[MD] French ingredient in the soup of sentiments
Margaret Warren
carma at carmapro.com
Sat Apr 1 09:04:46 PST 2006
Platt,
I also appreciate your response and agree that the topic
strayed a bit (of which I am guilty). In this post you
say:
P:
"they didn't address the original question I
raised in introducing this thread, namely, the question of human
rights."
M: I went back and re-read your original post and I am wondering
what question you raised? I am hoping you realize I am not
asking this to be sarcastic. You summarized the post with
this statement:
P:
"Pirsig called socialist cities "dull" places due to their lack of
Dynamic Quality. He could have added "riotous" places due to a foul
brew of wishful sentiments."
So were you asking a question or just wanting to make a point about
socialism relative to the moq and throwing it out there for general
discussion?
So in considering your perspective, I can obviously sense your disdain
for socialism (or at least these brands of it you are mentioning);
this makes me curious - is there anything that you dislike about capitalism?
And, what do you see as a utopian economic model? How does the
moq fit (if at all, in your mind) into this model.
Again, I hope you realize, I am genuinely curious. Rather than
throw out generalized arguments on this topic (which would be
in a purely 'reactive' way), I thought perhaps it would be
different to try to gain more of a perspective of where
you are coming from.
Margaret
-----Original Message-----
From: moq_discuss-bounces at moqtalk.org
[mailto:moq_discuss-bounces at moqtalk.org] On Behalf Of Platt Holden
Sent: Saturday, April 01, 2006 9:54 AM
To: moq_discuss at moqtalk.org
Subject: Re: [MD] French ingredient in the soup of sentiments
SA, Arlo, Margaret, All:
While I appreciate you responses which, in a nutshell, were familiar
critiques of capitalism, they didn't address the original question I
raised in introducing this thread, namely, the question of human
rights. In that regard I found the following op-ed piece in the
'Washington Times' of interest:
"These failed economic policies have their origins in -- and have in
turn fostered further -- the moral failings of France's petulant
population. Its citizens think the world, society and their neighbors
owe them a living and they demand secure jobs as a 'right' to be paid
for by others. If their whims aren't granted they consider themselves
'slaves.' Bottom line: They want the unearned. And how, exactly, do
they think their economy, failing under such demands, will continue to
meet them? Bottom line: They don't think. These children masquerading
as adults are too busy throwing temper tantrums to ask such questions.
Who would want to hire such crybabies to begin with?
"It doesn't enter their minds or moral code to take personal
responsibility for their own lives, to act like entrepreneurs by trying
to make themselves the best employees possible so that their employers
would work to keep them and to demand complete economic freedom so that
they and their employers can prosper together.

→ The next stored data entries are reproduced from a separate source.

-- ==== Sys2Proof/Machine/Heaters.lean ====
section
/-! DEFINITION. The meanings of the Heater Controller's rows: heater steps (R141 to R144), the zone requests
(R140, R150), weather and ice (R151 to R154). -/

namespace Sys2Proof.Machine

/-! ### Heater steps (R141 to R144) -/

/-- The reading and health of a zone's sensor (R144). -/
def Zone.read (z : Zone) (t : Int) : Zone := { z with reading := some t, healthy := sensorGood t }

/-- The zone reads its sensor (R144). -/
def State.readSensor (s : State) (z : ZoneId) (t : Int) : State :=
  (s.modAntIn z.ant fun v => { v with temps := v.temps.set z.cls t }).modZone z fun v => v.read t

/-- The step index after a heater step (R141). -/
def Zone.nextStep (z : Zone) : Nat := if z.frame ≤ z.step + 1 then 0 else z.step + 1

/-- The zone's next heater step begins a frame (R141, R143). -/
def Zone.wraps (z : Zone) : Bool := decide (z.nextStep = 0)

/-- The increase of committed power a raise to a level asks for (R143). -/
def Zone.increase (z : Zone) (level : Nat) : Nat := z.wattsAt level - z.committed

/-- The Feed Arbiter admits a heater raise: it fits free room less reserved (R170). -/
def State.admitsRaise (s : State) (watts : Nat) : Bool := decide ((watts : Int) ≤ s.freeRoom - s.reserved)

/-- A frame start: the effective level rises to the ceiling, whole or not at all (R143, R170). -/
def State.frameStart (s : State) (z : ZoneId) : State :=
  if (s.zone z).effective < s.ceiling z
      ∧ s.admitsRaise ((s.zone z).increase (s.ceiling z)) = true then
    s.modZone z fun v => { v with effective := s.ceiling z }
  else s

/-- The step index advances, and an index that wraps begins a frame (R141). -/
def State.advanceZone (s : State) (z : ZoneId) : State :=
  let t := s.modZone z fun v => { v with step := v.nextStep }
  if (s.zone z).wraps then t.frameStart z else t

/-- The contactor output: on while the step index is below the effective level (R141). -/
def Zone.drive (z : Zone) : Zone := { z with contactor := decide (z.step < z.effective) }

/-- What other blocks make of a zone's reading: the antenna's ice timers follow its SURFACE zone (R152,
R153), and the PIN zone's reading may end a warming (R131). -/
def State.afterReading (s : State) (z : ZoneId) : State :=
  match z.cls with
  | .surface => s.runIceTimers z.ant
  | .pin => s.warmed z.ant
  | .gear => s

/-- A zone's heater step in the order of R141. DESIGN CHOICE (log 50): a PIN reading that ends the force (R131, R148)
does so after the five steps of R141, which are taken under the force. -/
def State.heaterStep (s : State) (z : ZoneId) (t : Int) : State :=
  ((((s.readSensor z t).refreshZone z).advanceZone z).modZone z Zone.drive).afterReading z

/-- HEATER_STEP (R2, R141). -/
def execHeaterStep (z : ZoneId) (t : Int) (s : State) : Host.Outcome State Fault Refusal :=
  occur s true fun s => s.heaterStep z t

/-- HEATER_FRAME_START (R143, R170): the heater step that begins a frame. -/
def execHeaterFrameStart (z : ZoneId) (t : Int) (s : State) : Host.Outcome State Fault Refusal :=
  occur s (s.zone z).wraps fun s => s.heaterStep z t

/-! ### CONFIG_WRITE(ZONE) (R140) -/

/-- The zone after a taken write of its figures (R140): at level 0, one step before a new frame. -/
def Zone.rewrite (z : Zone) (f : ZoneFigures) : Zone :=
  { z with
    rated := f.rated.toNat, frame := f.frame, idle := f.idle, melt := f.melt, band := f.band.toNat
    retain := f.retain, manual := min z.manual f.frame, effective := 0, contactor := false
    step := f.frame - 1 }

/-- Take a ZONE record (R140, R149). -/
def State.writeZone (s : State) (z : ZoneId) (f : ZoneFigures) : State :=
  let t := s.modZone z fun v => v.rewrite f
  let t := ((t.followFloor z).formLevel z).queueWrite (.zone z)
  (t.markFreedIf (decide (0 < (s.zone z).committed))).raise (antFlag .heat z.ant)

/-- CONFIG_WRITE(ZONE) (R140). DESIGN CHOICE (log 56): the reply carries the record as stored, with the stored mode,
which after a RESTART can differ from the mode in force (R155). -/
def execConfigWriteZone (tag : Byte) (ant : Nat) (cls : Option ZoneClass) (f : ZoneFigures)
    (s : State) : Host.Outcome State Fault Refusal :=
  request .operations .configWrite tag s (fun s =>
    withAnt s ant fun a => withCode s cls fun c =>
      let g := ZoneFigures.clamp f c
      let t := s.writeZone ⟨a, c⟩ g
      check s (frameAllowed f.frame) .range
      (check s (!s.store.refuses (.zone ⟨a, c⟩)) .full
      (okOrClamped (decide (g ≠ f)) (.zoneRecord (t.zone ⟨a, c⟩).record) t)))
    (fits := configFits .zone)

/-! ### HEAT_SET (R150) -/

/-- The link of a HEAT_SET. -/
def heatLink : HeatSender → Link
  | .operations _ => .operations
  | .pendant n => .pendant n

/-- The request comes from a pendant. -/
def heatFromPendant : HeatSender → Bool
  | .operations _ => false
  | .pendant _ => true

/-- The antenna of a HEAT_SET: named by Operations, a pendant's own. -/
def withHeatAnt (s : State) (sender : HeatSender) (go : Ant → Answer) : Answer :=
  match sender with
  | .operations n => withAnt s n go
  | .pendant n => go n

/-- The authority check of HEAT_SET (R150). -/
def State.heatAuthority (s : State) (fromPendant : Bool) (a : Ant) (go : Answer) : Answer :=
  if fromPendant then check s (!s.remote a) .badState go else check s (s.remote a) .local_ go

/-- The zone after a taken HEAT_SET: mode and manual level (R150). DESIGN CHOICE (log 41): the mode a later ZONE
write stores is the one named here, also where it is the mode already in force and no write is queued. -/
def Zone.setMode (z : Zone) (m : HeatMode) (level : Option Nat) : Zone :=
  { z with mode := m, storedMode := m, manual := min (level.getD z.manual) z.frame }

/-- Take a HEAT_SET (R150): the requested level is formed at once, and a change of mode is stored. -/
def State.setHeat (s : State) (z : ZoneId) (m : HeatMode) (level : Option Nat) : State :=
  let t := (s.modZone z fun v => v.setMode m level).refreshZone z
  (if m = (s.zone z).mode then t else t.queueWrite (.zone z)).raise (antFlag .heat z.ant)

/-- The reply of a taken HEAT_SET (R150). DESIGN CHOICE (log 41): the effective level is read before the offer of
room that the same event may free (R165). -/
def State.heatReply (s : State) (z : ZoneId) : ReplyBody :=
  .zone (s.zone z).mode (s.zone z).manual (s.zone z).requested (s.zone z).effective

/-- HEAT_SET once its zone and mode are valid (R150). -/
def State.askHeat (s : State) (fromPendant : Bool) (z : ZoneId) (m : HeatMode) (level : Option Nat) :
    Answer :=
  s.heatAuthority fromPendant z.ant
    (s.permitted ⟨fromPendant, .heatSet, z.ant, none, none⟩ none fun s =>
      check s (decide (m = (s.zone z).mode) || !s.store.refuses (.zone z)) .full
        (okOrClamped (decide ((s.zone z).frame < level.getD 0)) ((s.setHeat z m level).heatReply z)
          (s.setHeat z m level)))

/-- HEAT_SET(zone, mode, manual level) (R150). -/
def execHeatSet (tag : Byte) (sender : HeatSender) (cls : Option ZoneClass) (mode : Option HeatMode)
    (level : Option Nat) (s : State) : Host.Outcome State Fault Refusal :=
  request (heatLink sender) .heatSet tag s fun s =>
    withHeatAnt s sender fun a => withCode s cls fun c => withCode s mode fun m =>
      s.askHeat (heatFromPendant sender) ⟨a, c⟩ m level

/-! ### Ice and weather (R151 to R154) -/

/-- Set the floor of an antenna's ice class; a change of the class acts in this event (R154). -/
def State.setFloor (s : State) (a : Ant) (c : IceClass) : State :=
  let t := s.modIce a fun i => { i with floor := c }
  if t.iceClass a = s.iceClass a then t else t.afterIceChange a

/-- The reply of a taken ICE_FLOOR (R154). -/
def State.iceReply (s : State) (a : Ant) : ReplyBody :=
  .ice (s.ice a).tracked (s.ice a).floor (s.iceClass a)

/-- ICE_FLOOR(antenna, class) (R154). -/
def execIceFloor (tag : Byte) (ant : Nat) (cls : Option IceClass) (s : State) :
    Host.Outcome State Fault Refusal :=
  request .operations .iceFloor tag s fun s =>
    withAnt s ant fun a => withCode s cls fun c =>
      okWith ((s.setFloor a c).iceReply a) (s.setFloor a c)

/-- Take a weather report (R151); the ice timers follow its conditions. -/
def State.report (s : State) (temp : Int) (precip : Bool) : State :=
  ({ s with heat := { s.heat with weather := some ⟨temp, precip, s.now⟩ } }).runAllIceTimers

/-- WEATHER(air temperature, precipitation) (R151). -/
def execWeather (tag : Byte) (temp : Int) (precip : Bool) (s : State) :
    Host.Outcome State Fault Refusal :=
  serve .safety .weather tag s fun s =>
    check s (sensorGood temp) .range (okWith .empty (s.report temp precip))

/-- The report in the record is stale (R151). -/
def State.weatherStale (s : State) : Bool :=
  match s.heat.weather with
  | none => false
  | some w => w.stale s.now

/-- WEATHER_STALE (R151): the conditions of the ice timers change with the figures in use. -/
def execWeatherStale (s : State) : Host.Outcome State Fault Refusal :=
  occurAlone s s.weatherStale fun s => s.runAllIceTimers

/-- The wet timer has passed 600 s (R152). -/
def State.wetOver (s : State) (a : Ant) : Bool :=
  s.wetHolds a && passed s.now (s.ice a).wetTimer 600000

/-- WET_TIMER_EXPIRY (R152): the tracked class becomes LIGHT. -/
def execWetTimerExpiry (a : Ant) (s : State) : Host.Outcome State Fault Refusal :=
  occur s (s.wetOver a) fun s => s.setTracked a .light

/-- The freeze timer has passed 3600 s (R152). -/
def State.freezeOver (s : State) (a : Ant) : Bool :=
  s.freezeHolds a && passed s.now (s.ice a).freezeTimer 3600000

/-- FREEZE_TIMER_EXPIRY (R152): the tracked class becomes HEAVY. -/
def execFreezeTimerExpiry (a : Ant) (s : State) : Host.Outcome State Fault Refusal :=
  occur s (s.freezeOver a) fun s => s.setTracked a .heavy

/-- The thaw timer has passed 900 s (R153). -/
def State.thawOver (s : State) (a : Ant) : Bool :=
  s.thawHolds a && passed s.now (s.ice a).thawTimer 900000

/-- THAW_TIMER_EXPIRY (R153): the tracked class falls one step. -/
def execThawTimerExpiry (a : Ant) (s : State) : Host.Outcome State Fault Refusal :=
  occur s (s.thawOver a) fun s => s.setTracked a (iceDown (s.ice a).tracked)

end Sys2Proof.Machine
end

"The economic mess in France is the manifestation of a moral mess at
the basis of all welfare states and is a preview of what's in store for
America if we continue along the path of our Gallic cousins. Only a
morality of responsible individualism, in France, America and in all
countries, will bring both peace and prosperity."
To me it has always been somewhat curious in a book devoted to morality
that Pirsig had little to say about the "morality of responsible
individualism," probably a result of his general condemnation of
Victorian moral codes. Yet there's a brief passage in Chap. 17 of Lila
where he parts the curtain and we get a quick glimpse of his admiration
of certain Victorian virtues:
"What we tend to forget is that, unlike the European aristocrats they
aped, the American Victorians were a very creative people. The
telephone, the telegraph, the rail road, the transatlantic cable, the
light bulb, the radio, the phonograph, the motion pictures, and the
techniques of mass production—almost all the great technological
changes that are associated with the twentieth century are, in fact,
American Victorian inventions. This city is composed of their value
patterns! It was their optimism, their belief in the future, their
codes of craftsmanship and labor and thrift and self-discipline that
really built twentieth-century America. Since the Victorians
disappeared the entire drift of this century has been toward a
dissipation of these values." (Lila, 17)
The French and other European countries who have adopted the values of
welfare state socialism (including the drift of America towards those
same values) might do well to ponder Pirsig's description of
diminishing Victorian values, especially the value of "self- discipline."
Likewise, Pirsig might have done better to emphasize the
morality of self-responsibility in his metaphysics.